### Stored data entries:
_ _ _ _ _ _ _

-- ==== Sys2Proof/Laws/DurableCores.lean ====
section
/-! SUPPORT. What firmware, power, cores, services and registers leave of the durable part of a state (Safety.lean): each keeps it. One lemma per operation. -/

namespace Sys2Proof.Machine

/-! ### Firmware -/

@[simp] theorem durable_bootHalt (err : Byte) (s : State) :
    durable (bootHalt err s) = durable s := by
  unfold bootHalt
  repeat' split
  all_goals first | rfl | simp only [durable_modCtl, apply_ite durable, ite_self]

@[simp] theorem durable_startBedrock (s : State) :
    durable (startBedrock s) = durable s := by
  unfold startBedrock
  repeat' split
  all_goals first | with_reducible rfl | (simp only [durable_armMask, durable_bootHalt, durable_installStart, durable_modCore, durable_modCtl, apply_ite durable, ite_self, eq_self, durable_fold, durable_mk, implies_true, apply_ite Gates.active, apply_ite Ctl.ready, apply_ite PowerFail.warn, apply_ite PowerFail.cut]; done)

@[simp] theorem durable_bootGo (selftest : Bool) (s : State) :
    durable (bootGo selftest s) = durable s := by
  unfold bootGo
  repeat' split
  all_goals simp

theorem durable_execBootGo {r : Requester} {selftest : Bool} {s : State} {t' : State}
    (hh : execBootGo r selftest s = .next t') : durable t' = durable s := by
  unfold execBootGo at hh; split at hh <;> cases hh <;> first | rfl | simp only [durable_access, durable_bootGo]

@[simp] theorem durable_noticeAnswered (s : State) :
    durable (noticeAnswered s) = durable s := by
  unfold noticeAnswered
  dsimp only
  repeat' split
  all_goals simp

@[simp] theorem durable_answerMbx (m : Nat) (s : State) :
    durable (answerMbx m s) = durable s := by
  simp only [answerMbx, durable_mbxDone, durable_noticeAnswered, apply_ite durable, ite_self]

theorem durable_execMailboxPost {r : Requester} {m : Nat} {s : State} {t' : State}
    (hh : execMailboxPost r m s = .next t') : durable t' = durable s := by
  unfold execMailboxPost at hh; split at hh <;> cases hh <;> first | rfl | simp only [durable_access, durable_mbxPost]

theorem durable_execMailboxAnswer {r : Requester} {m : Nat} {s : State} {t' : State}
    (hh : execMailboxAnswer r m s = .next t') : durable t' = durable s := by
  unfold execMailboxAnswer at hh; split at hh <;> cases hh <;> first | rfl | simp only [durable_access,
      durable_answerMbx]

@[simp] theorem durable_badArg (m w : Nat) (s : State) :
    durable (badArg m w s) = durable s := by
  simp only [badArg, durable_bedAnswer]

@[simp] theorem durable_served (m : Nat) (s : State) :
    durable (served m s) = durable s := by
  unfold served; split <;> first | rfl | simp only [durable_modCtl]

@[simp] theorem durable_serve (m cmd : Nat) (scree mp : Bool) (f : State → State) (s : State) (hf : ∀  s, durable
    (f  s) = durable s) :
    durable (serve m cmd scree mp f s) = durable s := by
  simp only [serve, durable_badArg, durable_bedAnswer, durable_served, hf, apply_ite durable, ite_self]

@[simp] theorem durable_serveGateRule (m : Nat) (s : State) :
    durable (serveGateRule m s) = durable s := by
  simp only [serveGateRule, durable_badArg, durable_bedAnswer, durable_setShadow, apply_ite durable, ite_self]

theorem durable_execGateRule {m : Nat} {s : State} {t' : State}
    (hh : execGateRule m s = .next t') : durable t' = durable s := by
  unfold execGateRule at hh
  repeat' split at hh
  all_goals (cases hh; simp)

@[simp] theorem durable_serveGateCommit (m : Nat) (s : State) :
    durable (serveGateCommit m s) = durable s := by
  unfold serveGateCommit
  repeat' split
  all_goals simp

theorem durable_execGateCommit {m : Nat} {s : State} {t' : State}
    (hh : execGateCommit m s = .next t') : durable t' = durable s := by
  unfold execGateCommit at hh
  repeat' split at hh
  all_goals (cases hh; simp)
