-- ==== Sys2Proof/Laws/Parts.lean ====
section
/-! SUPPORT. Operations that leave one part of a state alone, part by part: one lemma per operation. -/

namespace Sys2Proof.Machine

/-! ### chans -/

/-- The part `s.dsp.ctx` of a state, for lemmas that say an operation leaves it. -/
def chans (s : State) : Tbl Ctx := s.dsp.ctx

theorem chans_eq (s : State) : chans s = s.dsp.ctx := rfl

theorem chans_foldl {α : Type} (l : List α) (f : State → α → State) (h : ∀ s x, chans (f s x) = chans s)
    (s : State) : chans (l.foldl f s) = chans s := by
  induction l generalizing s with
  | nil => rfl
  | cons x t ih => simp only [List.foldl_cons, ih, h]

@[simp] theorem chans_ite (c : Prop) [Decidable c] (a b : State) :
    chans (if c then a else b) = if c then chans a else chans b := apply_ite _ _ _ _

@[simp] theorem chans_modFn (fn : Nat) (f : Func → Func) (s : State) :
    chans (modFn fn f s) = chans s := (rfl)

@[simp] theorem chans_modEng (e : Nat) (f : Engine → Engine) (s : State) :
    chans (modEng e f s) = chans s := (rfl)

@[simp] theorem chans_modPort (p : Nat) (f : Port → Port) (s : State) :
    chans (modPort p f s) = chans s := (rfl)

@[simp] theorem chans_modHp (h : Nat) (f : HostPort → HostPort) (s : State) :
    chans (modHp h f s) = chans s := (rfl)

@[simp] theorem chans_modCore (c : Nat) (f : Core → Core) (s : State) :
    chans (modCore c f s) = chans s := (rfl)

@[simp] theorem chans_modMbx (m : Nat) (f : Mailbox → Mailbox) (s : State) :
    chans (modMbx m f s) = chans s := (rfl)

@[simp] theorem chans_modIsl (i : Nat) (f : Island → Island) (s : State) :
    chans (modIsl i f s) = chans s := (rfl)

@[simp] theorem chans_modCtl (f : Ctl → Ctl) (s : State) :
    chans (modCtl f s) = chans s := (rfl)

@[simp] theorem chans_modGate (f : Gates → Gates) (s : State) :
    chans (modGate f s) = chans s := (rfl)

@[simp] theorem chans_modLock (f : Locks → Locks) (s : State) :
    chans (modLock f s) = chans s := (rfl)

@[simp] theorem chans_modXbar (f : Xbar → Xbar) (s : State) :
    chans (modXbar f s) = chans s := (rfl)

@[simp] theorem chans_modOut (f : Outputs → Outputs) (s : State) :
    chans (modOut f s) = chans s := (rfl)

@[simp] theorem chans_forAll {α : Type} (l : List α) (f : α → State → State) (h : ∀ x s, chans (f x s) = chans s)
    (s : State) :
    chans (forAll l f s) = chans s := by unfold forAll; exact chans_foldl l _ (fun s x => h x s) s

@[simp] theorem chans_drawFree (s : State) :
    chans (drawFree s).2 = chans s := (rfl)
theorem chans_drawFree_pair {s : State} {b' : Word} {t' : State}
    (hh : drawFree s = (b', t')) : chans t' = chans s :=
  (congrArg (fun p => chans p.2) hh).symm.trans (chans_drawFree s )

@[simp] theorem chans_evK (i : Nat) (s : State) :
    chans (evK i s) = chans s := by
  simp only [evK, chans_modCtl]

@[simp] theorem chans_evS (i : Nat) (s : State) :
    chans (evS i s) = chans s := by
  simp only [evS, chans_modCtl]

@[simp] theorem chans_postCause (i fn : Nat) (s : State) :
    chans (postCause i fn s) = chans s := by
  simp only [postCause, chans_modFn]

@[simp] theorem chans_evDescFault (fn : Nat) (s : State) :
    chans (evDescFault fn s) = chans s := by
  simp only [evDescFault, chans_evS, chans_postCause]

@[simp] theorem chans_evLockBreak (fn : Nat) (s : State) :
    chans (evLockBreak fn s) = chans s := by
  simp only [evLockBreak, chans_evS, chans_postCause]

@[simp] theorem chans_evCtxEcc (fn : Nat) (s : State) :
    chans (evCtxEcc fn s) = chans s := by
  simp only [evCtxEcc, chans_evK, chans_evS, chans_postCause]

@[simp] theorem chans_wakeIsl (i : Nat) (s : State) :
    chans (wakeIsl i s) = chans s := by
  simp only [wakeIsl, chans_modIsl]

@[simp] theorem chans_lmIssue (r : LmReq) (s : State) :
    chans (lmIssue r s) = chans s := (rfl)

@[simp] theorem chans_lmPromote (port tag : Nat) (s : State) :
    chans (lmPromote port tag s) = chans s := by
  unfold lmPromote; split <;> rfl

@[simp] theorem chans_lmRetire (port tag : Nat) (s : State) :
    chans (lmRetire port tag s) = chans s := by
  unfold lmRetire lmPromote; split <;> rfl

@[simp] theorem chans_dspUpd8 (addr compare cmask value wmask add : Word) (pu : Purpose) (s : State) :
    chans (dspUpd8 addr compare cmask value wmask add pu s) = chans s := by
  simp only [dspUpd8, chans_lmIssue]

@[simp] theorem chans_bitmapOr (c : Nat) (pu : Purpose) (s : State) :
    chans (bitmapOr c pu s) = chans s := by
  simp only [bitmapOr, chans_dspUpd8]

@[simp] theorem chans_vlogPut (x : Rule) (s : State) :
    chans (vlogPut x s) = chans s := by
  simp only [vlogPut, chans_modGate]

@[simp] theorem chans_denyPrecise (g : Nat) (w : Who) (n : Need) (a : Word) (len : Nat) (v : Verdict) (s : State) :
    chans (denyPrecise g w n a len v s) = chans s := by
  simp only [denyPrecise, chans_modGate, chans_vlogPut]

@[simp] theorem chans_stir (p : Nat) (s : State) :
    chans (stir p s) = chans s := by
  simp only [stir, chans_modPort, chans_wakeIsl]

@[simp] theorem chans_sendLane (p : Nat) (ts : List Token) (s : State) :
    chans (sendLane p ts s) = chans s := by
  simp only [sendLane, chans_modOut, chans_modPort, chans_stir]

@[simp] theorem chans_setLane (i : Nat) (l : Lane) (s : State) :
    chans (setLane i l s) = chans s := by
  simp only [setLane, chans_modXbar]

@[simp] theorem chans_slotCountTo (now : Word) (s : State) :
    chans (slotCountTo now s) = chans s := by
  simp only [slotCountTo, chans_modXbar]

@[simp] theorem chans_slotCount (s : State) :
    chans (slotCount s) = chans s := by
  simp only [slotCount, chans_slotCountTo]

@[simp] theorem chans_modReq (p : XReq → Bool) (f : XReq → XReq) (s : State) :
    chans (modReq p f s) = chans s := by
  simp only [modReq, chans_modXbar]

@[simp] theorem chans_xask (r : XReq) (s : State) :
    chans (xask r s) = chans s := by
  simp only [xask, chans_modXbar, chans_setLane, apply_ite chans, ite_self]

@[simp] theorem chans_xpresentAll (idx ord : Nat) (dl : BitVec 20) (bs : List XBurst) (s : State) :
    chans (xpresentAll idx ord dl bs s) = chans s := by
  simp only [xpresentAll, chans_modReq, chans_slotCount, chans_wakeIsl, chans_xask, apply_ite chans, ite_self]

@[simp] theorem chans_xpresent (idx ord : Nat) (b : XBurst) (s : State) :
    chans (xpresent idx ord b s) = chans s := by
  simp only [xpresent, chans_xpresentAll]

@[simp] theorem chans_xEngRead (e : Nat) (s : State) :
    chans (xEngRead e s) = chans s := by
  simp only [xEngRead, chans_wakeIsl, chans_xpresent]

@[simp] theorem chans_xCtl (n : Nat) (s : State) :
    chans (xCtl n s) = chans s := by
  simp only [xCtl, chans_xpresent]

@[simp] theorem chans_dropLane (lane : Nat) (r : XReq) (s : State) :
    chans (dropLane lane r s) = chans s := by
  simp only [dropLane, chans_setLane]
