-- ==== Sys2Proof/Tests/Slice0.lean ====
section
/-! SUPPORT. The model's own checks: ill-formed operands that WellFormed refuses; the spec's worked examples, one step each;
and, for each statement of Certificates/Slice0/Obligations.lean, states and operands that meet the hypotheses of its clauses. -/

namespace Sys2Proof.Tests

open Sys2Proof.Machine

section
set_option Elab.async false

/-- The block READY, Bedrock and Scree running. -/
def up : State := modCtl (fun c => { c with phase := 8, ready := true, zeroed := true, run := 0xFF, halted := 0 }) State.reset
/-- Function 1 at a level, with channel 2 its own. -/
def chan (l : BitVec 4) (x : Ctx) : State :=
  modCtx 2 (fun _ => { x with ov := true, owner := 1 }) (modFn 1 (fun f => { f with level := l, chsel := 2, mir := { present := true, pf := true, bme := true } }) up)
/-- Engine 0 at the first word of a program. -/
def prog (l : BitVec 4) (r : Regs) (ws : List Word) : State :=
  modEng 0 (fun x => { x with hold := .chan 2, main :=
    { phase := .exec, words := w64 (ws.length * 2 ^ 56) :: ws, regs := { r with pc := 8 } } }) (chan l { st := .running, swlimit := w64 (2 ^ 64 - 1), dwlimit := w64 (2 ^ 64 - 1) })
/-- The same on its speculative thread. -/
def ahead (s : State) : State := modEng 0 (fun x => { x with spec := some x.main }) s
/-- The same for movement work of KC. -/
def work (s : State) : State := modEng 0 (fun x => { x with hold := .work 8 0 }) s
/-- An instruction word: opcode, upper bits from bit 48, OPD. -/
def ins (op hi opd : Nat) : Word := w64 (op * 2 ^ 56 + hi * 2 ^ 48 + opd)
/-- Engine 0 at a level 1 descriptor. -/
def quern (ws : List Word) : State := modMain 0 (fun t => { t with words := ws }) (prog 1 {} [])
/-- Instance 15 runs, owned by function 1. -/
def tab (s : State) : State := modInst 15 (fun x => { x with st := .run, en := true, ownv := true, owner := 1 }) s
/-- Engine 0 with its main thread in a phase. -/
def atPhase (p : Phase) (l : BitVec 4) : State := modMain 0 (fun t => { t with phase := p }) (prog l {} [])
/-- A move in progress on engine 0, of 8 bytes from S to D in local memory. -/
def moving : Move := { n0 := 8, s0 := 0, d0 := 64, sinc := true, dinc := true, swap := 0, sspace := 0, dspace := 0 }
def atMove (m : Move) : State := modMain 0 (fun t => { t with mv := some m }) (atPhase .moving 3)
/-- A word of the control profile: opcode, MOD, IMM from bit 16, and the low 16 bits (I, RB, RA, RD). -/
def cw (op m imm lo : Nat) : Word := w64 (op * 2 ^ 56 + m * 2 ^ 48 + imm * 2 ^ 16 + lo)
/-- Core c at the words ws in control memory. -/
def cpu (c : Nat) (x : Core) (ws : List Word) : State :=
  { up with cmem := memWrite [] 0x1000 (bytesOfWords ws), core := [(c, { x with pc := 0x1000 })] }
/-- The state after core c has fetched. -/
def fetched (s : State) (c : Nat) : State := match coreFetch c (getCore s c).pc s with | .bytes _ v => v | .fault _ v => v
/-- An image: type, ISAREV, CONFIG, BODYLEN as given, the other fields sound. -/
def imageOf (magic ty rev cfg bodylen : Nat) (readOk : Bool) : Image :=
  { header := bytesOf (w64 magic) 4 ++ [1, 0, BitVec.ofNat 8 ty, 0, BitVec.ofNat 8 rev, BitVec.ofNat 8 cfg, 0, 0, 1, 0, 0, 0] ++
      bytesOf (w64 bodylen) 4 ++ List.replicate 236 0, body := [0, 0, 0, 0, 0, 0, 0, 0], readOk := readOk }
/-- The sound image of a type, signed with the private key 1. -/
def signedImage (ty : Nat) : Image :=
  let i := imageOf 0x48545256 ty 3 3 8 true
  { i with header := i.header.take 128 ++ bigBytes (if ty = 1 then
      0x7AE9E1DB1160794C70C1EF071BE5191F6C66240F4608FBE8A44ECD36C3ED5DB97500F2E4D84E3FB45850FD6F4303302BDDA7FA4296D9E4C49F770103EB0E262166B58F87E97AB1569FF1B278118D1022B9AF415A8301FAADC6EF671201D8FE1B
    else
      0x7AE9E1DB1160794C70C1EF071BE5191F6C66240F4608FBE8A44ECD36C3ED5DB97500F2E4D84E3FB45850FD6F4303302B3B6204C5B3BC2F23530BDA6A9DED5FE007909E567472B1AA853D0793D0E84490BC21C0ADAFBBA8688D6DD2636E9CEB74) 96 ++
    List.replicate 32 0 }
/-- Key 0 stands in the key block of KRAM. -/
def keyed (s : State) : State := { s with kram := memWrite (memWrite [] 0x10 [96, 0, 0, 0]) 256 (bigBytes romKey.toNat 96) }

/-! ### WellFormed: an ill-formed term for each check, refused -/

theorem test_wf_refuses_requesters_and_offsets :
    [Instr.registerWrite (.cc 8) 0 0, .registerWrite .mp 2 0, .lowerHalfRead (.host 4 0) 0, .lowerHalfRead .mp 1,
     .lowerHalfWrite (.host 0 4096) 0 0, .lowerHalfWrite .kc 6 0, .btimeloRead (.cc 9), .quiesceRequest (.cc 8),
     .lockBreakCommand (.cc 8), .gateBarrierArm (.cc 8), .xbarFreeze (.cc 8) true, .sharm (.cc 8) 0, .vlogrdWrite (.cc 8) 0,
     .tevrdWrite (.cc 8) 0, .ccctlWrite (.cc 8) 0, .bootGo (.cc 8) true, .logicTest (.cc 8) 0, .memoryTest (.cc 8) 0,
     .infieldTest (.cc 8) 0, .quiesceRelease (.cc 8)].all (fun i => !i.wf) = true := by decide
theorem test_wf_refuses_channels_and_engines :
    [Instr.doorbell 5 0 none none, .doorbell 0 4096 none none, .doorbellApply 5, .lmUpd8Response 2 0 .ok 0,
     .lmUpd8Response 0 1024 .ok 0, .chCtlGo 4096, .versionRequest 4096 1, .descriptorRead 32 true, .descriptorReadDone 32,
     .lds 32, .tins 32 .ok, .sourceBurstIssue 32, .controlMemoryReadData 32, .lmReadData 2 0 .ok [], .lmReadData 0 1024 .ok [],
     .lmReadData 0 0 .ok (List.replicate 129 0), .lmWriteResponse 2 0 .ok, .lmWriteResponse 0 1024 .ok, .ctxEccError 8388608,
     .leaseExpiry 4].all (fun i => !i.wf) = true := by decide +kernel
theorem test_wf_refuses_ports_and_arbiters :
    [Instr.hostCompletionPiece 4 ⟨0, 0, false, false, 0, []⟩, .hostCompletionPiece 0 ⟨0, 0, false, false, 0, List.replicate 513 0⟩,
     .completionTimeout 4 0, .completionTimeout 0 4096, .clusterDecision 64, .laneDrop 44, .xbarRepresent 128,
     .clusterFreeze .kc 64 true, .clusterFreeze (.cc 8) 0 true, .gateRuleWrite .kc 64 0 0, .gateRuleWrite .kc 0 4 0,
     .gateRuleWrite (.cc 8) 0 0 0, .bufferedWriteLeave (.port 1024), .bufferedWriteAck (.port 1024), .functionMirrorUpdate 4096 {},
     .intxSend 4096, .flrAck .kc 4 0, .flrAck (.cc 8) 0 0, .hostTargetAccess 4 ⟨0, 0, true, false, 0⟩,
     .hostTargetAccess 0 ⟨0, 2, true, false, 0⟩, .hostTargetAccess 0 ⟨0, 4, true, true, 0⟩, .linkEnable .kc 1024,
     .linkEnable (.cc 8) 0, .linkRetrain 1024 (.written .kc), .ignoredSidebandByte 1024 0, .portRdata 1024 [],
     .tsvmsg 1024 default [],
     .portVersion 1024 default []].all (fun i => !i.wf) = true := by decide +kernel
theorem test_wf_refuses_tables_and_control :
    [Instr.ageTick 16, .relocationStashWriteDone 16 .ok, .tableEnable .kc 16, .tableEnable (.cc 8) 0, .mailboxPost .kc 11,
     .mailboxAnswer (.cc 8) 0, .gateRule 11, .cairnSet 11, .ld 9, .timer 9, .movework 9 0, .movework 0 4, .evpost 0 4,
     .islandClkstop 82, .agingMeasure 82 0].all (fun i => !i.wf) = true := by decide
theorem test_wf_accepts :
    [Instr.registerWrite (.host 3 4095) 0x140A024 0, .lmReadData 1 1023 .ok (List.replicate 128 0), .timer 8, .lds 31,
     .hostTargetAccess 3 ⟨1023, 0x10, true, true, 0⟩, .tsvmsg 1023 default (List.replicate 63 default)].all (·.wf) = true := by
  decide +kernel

_ _ _ _ _ _ _

### Task instructions:
Scan the entries above for the line containing "chans (modGate f s) = chans s := (rfl)", and copy it and all lines after it exactly, down to and including the line containing "chans (wakeIsl i s) = chans s := by".

### Reply to the task:
    chans (modGate f s) = chans s := (rfl)

@[simp] theorem chans_modLock (f : Locks → Locks) (s : State) :
    chans (modLock f s) = chans s := (rfl)

@[simp] theorem chans_modXbar (f : Xbar → Xbar) (s : State) :
    chans (modXbar f s) = chans s := (rfl)

@[simp] theorem chans_modOut (f : Outputs → Outputs) (s : State) :
    chans (modOut f s) = chans s := (rfl)

@[simp] theorem chans_forAll {α : Type} (l : List α) (f : α → State → State) (h : ∀ x s, chans (f x s) = chans s)
    (s : State) :
    chans (forAll l f s) = chans s := by unfold forAll; exact chans_foldl l _ (fun s x => h x s) s

@[simp] theorem chans_drawFree (s : State) :
    chans (drawFree s).2 = chans s := (rfl)
theorem chans_drawFree_pair {s : State} {b' : Word} {t' : State}
    (hh : drawFree s = (b', t')) : chans t' = chans s :=
  (congrArg (fun p => chans p.2) hh).symm.trans (chans_drawFree s )

@[simp] theorem chans_evK (i : Nat) (s : State) :
    chans (evK i s) = chans s := by
  simp only [evK, chans_modCtl]

@[simp] theorem chans_evS (i : Nat) (s : State) :
    chans (evS i s) = chans s := by
  simp only [evS, chans_modCtl]

@[simp] theorem chans_postCause (i fn : Nat) (s : State) :
    chans (postCause i fn s) = chans s := by
  simp only [postCause, chans_modFn]

@[simp] theorem chans_evDescFault (fn : Nat) (s : State) :
    chans (evDescFault fn s) = chans s := by
  simp only [evDescFault, chans_evS, chans_postCause]

@[simp] theorem chans_evLockBreak (fn : Nat) (s : State) :
    chans (evLockBreak fn s) = chans s := by
  simp only [evLockBreak, chans_evS, chans_postCause]

@[simp] theorem chans_evCtxEcc (fn : Nat) (s : State) :
    chans (evCtxEcc fn s) = chans s := by
  simp only [evCtxEcc, chans_evK, chans_evS, chans_postCause]

@[simp] theorem chans_wakeIsl (i : Nat) (s : State) :
    chans (wakeIsl i s) = chans s := by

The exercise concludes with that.